Questo progetto avrebbe dovuto essere il simbolo di una azione pubblica ben riuscita. L’esempio concreto di come un intervento di riqualificazione urbana non si traduca esclusivamente in un’operazione di recupero architettonico, ma dia vita ad un’azione di recupero culturale, pensata per restituire autenticità ad un luogo, potenziandone la capacità di condensare identità storica e sociale. Data la strettissima relazione tra rivitalizzazione delle attività economiche e rigenerazione urbana, quella stessa azione avrebbe dovuto convertirsi in un’opportunità di investimento e crescita per gli imprenditori locali, anche per sviluppare quella vocazione turistica che Bisceglie non è ancora in grado di vivere e che la pedonalizzazione di via Nazario Sauro, con i dovuti limiti contribuirebbe a favorire, specie nella fase nascente.
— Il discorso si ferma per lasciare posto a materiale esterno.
/-- enterPeriod writes no field but: shift, tally, port. -/
@[simp] theorem enterPeriod_frame (i : Fin 16) (e : PlanEntry) (s : State) :
    (enterPeriod i e s).pending = s.pending ∧ (enterPeriod i e s).run = s.run ∧ (enterPeriod i e s).clock = s.clock ∧
    (enterPeriod i e s).tenth = s.tenth ∧ (enterPeriod i e s).settings = s.settings ∧
    (enterPeriod i e s).loader = s.loader ∧ (enterPeriod i e s).calls = s.calls ∧
    (enterPeriod i e s).counts = s.counts ∧ (enterPeriod i e s).segments = s.segments ∧
    (enterPeriod i e s).runningPins = s.runningPins ∧ (enterPeriod i e s).ring = s.ring ∧
    (enterPeriod i e s).boards = s.boards ∧ (enterPeriod i e s).chain = s.chain := by
  unfold enterPeriod; (try dsimp only); (repeat' split) <;> simp

/-- enterOvertime writes no field but: shift, tally. -/
@[simp] theorem enterOvertime_frame (s : State) :
    (enterOvertime s).pending = s.pending ∧ (enterOvertime s).run = s.run ∧ (enterOvertime s).clock = s.clock ∧
    (enterOvertime s).tenth = s.tenth ∧ (enterOvertime s).settings = s.settings ∧ (enterOvertime s).loader = s.loader ∧
    (enterOvertime s).calls = s.calls ∧ (enterOvertime s).counts = s.counts ∧ (enterOvertime s).segments = s.segments ∧
    (enterOvertime s).runningPins = s.runningPins ∧ (enterOvertime s).ring = s.ring ∧
    (enterOvertime s).boards = s.boards ∧ (enterOvertime s).chain = s.chain ∧ (enterOvertime s).port = s.port := by
  unfold enterOvertime; (try dsimp only); (repeat' split) <;> simp

/-- countUnit writes no field but: shift, port. -/
@[simp] theorem countUnit_frame (s : State) :
    (countUnit s).pending = s.pending ∧ (countUnit s).run = s.run ∧ (countUnit s).clock = s.clock ∧
    (countUnit s).tenth = s.tenth ∧ (countUnit s).settings = s.settings ∧ (countUnit s).loader = s.loader ∧
    (countUnit s).calls = s.calls ∧ (countUnit s).counts = s.counts ∧ (countUnit s).segments = s.segments ∧
    (countUnit s).runningPins = s.runningPins ∧ (countUnit s).ring = s.ring ∧ (countUnit s).tally = s.tally ∧
    (countUnit s).boards = s.boards ∧ (countUnit s).chain = s.chain := by
  unfold countUnit; (try dsimp only); (repeat' split) <;> simp

/-- sendChain writes no field but: chain, tally, port. -/
@[simp] theorem sendChain_frame (f : List Byte) (s : State) :
    (sendChain f s).pending = s.pending ∧ (sendChain f s).run = s.run ∧ (sendChain f s).clock = s.clock ∧
    (sendChain f s).tenth = s.tenth ∧ (sendChain f s).settings = s.settings ∧ (sendChain f s).loader = s.loader ∧
    (sendChain f s).calls = s.calls ∧ (sendChain f s).counts = s.counts ∧ (sendChain f s).segments = s.segments ∧
    (sendChain f s).runningPins = s.runningPins ∧ (sendChain f s).ring = s.ring ∧ (sendChain f s).shift = s.shift ∧
    (sendChain f s).boards = s.boards := by
  unfold sendChain; (try dsimp only); (repeat' split) <;> simp

/-- setReceiver writes no field but: port. -/
@[simp] theorem setReceiver_frame (x : Receiver) (s : State) :
    (setReceiver x s).pending = s.pending ∧ (setReceiver x s).run = s.run ∧ (setReceiver x s).clock = s.clock ∧
    (setReceiver x s).tenth = s.tenth ∧ (setReceiver x s).settings = s.settings ∧ (setReceiver x s).loader = s.loader ∧
    (setReceiver x s).calls = s.calls ∧ (setReceiver x s).counts = s.counts ∧ (setReceiver x s).segments = s.segments ∧
    (setReceiver x s).runningPins = s.runningPins ∧ (setReceiver x s).ring = s.ring ∧
    (setReceiver x s).shift = s.shift ∧ (setReceiver x s).tally = s.tally ∧ (setReceiver x s).boards = s.boards ∧
    (setReceiver x s).chain = s.chain := by
  unfold setReceiver; (try dsimp only); (repeat' split) <;> simp

/-- dropFrame writes no field but: tally, port. -/
@[simp] theorem dropFrame_frame (s : State) :
    (dropFrame s).pending = s.pending ∧ (dropFrame s).run = s.run ∧ (dropFrame s).clock = s.clock ∧
    (dropFrame s).tenth = s.tenth ∧ (dropFrame s).settings = s.settings ∧ (dropFrame s).loader = s.loader ∧
    (dropFrame s).calls = s.calls ∧ (dropFrame s).counts = s.counts ∧ (dropFrame s).segments = s.segments ∧
    (dropFrame s).runningPins = s.runningPins ∧ (dropFrame s).ring = s.ring ∧ (dropFrame s).shift = s.shift ∧
    (dropFrame s).boards = s.boards ∧ (dropFrame s).chain = s.chain := by
  unfold dropFrame; (try dsimp only); (repeat' split) <;> simp

end Sys2Proof.Machine
end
Tutti gli interventi messi in atto per rilanciare l’immagine urbana tradirebbero la propria natura se si riducessero a finalità meramente estetiche e architettoniche perché riqualificare significa anche migliorare gli spazi, i servizi nella gestione del traffico, pensare al progresso economico e a quello sociale come integrati, focalizzando l’impresa e valorizzandola nella città, nel territorio. La vicenda della signora Lucia dimostra tutta la limitatezza di quegli interventi che, pur concepiti in un progetto più ampio di pianificazione, si trasformano in “micro” operazioni disarticolate se non opportunamente supportati da politiche e scelte in grado di esprimerne il potenziale di vivibilità. Qualunque azione che si annunci come definitiva soluzione ad un problema, invece di convertirsi in una opportunità per la città, rischierà di tradursi puntualmente in un’opera incompiuta, o in nuove difficoltà, magari radicalizzando le criticità a cui quegli stessi interventi volevano far fronte. Non v’è l’ingenuità di credere che una pedonalizzazione faccia risorgere l’economia biscegliese o che metta in discussione le scelte e le politiche di gestione urbana finora condotte. Quello che si auspica è che la pedonalizzazione di Via Nazario Sauro rappresenti, come esigenza, come richiesta , ancor prima che come scelta urbanistica, il segno di una nuova sensibilità  e di una nuova visione culturale maturata tra cittadini ed istituzioni locali, pronti ad accogliere la sfida di concepire, sperimentare, praticare modelli, logiche e dinamiche alternative di sviluppo urbano.